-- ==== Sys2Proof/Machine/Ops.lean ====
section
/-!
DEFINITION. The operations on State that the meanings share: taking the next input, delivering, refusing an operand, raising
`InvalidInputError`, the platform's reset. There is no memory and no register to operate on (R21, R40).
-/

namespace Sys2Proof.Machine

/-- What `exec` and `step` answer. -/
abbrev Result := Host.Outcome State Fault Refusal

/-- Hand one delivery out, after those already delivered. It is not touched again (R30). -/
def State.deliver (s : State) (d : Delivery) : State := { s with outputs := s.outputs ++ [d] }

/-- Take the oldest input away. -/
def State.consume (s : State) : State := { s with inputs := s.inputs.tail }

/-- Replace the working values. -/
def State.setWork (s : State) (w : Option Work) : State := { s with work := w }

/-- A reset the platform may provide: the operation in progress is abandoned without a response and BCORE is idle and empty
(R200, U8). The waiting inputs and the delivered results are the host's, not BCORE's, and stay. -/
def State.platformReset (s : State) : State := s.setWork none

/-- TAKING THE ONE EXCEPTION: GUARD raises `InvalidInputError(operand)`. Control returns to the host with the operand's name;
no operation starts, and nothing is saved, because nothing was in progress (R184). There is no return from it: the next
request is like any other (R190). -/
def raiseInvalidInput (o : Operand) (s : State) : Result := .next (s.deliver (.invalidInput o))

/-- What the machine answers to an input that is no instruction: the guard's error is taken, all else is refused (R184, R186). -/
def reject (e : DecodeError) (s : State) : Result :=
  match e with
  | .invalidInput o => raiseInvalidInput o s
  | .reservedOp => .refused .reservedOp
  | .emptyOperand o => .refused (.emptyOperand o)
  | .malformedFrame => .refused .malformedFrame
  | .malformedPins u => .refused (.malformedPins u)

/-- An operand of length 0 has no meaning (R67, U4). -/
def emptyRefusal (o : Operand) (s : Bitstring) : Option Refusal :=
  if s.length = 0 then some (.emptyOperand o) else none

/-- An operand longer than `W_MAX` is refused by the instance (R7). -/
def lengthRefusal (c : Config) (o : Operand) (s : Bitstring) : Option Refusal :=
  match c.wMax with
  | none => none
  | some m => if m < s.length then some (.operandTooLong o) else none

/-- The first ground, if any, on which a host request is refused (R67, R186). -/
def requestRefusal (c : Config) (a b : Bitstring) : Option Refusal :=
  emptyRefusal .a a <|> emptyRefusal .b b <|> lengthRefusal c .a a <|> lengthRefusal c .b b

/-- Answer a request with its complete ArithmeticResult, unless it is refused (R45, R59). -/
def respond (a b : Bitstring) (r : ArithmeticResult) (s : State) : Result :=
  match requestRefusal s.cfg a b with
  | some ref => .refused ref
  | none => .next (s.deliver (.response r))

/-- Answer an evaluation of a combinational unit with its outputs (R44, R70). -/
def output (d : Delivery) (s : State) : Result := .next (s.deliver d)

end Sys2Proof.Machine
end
+ + + + +
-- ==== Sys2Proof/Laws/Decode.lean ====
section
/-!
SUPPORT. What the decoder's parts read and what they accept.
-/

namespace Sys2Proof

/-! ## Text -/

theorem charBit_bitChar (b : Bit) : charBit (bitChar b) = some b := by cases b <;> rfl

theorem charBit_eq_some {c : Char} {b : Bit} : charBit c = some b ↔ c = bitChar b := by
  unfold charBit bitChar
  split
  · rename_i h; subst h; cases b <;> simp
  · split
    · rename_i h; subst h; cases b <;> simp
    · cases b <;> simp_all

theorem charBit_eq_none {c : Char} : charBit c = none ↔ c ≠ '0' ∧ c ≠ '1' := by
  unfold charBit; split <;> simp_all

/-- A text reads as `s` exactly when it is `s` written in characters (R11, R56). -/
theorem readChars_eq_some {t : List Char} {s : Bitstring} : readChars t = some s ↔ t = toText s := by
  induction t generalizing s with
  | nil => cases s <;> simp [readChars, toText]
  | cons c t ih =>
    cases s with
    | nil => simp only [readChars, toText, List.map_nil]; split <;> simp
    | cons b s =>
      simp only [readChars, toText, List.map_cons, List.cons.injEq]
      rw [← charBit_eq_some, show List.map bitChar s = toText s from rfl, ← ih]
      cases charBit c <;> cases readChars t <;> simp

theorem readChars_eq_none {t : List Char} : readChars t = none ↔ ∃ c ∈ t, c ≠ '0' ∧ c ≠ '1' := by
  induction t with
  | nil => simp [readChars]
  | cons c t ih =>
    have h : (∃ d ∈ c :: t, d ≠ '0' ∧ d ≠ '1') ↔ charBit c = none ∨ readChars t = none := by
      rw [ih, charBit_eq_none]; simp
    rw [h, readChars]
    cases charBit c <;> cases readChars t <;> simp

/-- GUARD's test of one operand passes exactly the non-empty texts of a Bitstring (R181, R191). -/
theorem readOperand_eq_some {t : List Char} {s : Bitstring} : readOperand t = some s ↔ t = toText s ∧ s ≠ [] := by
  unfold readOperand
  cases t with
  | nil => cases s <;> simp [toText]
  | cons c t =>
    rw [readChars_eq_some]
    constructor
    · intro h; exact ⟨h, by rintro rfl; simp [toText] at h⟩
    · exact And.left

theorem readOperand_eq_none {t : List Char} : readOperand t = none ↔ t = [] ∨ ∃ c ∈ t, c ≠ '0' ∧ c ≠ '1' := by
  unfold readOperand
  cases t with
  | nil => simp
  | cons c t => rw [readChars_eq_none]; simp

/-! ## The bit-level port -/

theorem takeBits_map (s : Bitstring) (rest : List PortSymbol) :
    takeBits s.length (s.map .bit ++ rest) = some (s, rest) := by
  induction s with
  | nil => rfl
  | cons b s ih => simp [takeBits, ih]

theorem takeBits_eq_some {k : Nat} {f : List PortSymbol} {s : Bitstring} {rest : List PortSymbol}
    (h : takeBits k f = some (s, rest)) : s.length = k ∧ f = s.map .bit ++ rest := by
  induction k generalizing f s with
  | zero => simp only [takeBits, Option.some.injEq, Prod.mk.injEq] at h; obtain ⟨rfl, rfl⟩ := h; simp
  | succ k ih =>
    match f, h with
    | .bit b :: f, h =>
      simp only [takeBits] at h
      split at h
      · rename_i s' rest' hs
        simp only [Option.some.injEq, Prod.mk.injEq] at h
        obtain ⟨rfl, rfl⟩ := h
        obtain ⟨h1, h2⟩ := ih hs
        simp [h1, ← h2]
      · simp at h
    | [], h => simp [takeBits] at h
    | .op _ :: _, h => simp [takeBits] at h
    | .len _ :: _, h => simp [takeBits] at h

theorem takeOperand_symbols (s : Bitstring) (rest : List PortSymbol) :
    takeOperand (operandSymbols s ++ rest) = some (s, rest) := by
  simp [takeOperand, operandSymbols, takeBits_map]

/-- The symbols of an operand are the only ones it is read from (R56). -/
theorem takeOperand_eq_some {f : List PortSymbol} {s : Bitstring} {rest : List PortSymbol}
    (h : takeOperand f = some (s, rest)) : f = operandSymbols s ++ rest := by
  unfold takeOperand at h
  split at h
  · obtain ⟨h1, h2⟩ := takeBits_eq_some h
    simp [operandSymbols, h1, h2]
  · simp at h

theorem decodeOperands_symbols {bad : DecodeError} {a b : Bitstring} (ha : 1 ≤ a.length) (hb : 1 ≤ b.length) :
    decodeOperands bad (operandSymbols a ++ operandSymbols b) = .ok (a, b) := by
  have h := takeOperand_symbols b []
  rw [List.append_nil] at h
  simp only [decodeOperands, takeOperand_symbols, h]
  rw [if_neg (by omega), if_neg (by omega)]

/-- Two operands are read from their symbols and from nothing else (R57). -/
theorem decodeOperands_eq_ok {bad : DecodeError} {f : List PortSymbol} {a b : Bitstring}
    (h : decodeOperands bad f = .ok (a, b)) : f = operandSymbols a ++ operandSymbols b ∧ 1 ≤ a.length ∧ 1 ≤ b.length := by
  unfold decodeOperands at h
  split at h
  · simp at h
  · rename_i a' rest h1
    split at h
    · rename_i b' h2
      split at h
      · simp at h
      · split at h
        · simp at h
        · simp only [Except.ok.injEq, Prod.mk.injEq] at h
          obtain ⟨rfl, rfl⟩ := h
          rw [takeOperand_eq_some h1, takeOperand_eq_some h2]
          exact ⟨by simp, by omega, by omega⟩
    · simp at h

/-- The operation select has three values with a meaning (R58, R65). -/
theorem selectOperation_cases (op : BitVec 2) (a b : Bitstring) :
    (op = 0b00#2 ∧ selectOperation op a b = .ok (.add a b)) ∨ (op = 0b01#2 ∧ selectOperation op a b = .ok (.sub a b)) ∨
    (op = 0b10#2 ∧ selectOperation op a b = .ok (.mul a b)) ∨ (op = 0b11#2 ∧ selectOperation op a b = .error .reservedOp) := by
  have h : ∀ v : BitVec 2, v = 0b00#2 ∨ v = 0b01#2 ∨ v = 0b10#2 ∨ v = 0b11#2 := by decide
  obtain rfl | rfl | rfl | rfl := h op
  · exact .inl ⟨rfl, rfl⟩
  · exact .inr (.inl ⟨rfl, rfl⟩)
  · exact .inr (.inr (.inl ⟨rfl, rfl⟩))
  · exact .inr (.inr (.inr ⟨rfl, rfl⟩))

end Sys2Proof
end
+ + + + +
**What the task asks**
Look through the records and count each line that holds "next". Write only the total.

**Expected answer**
5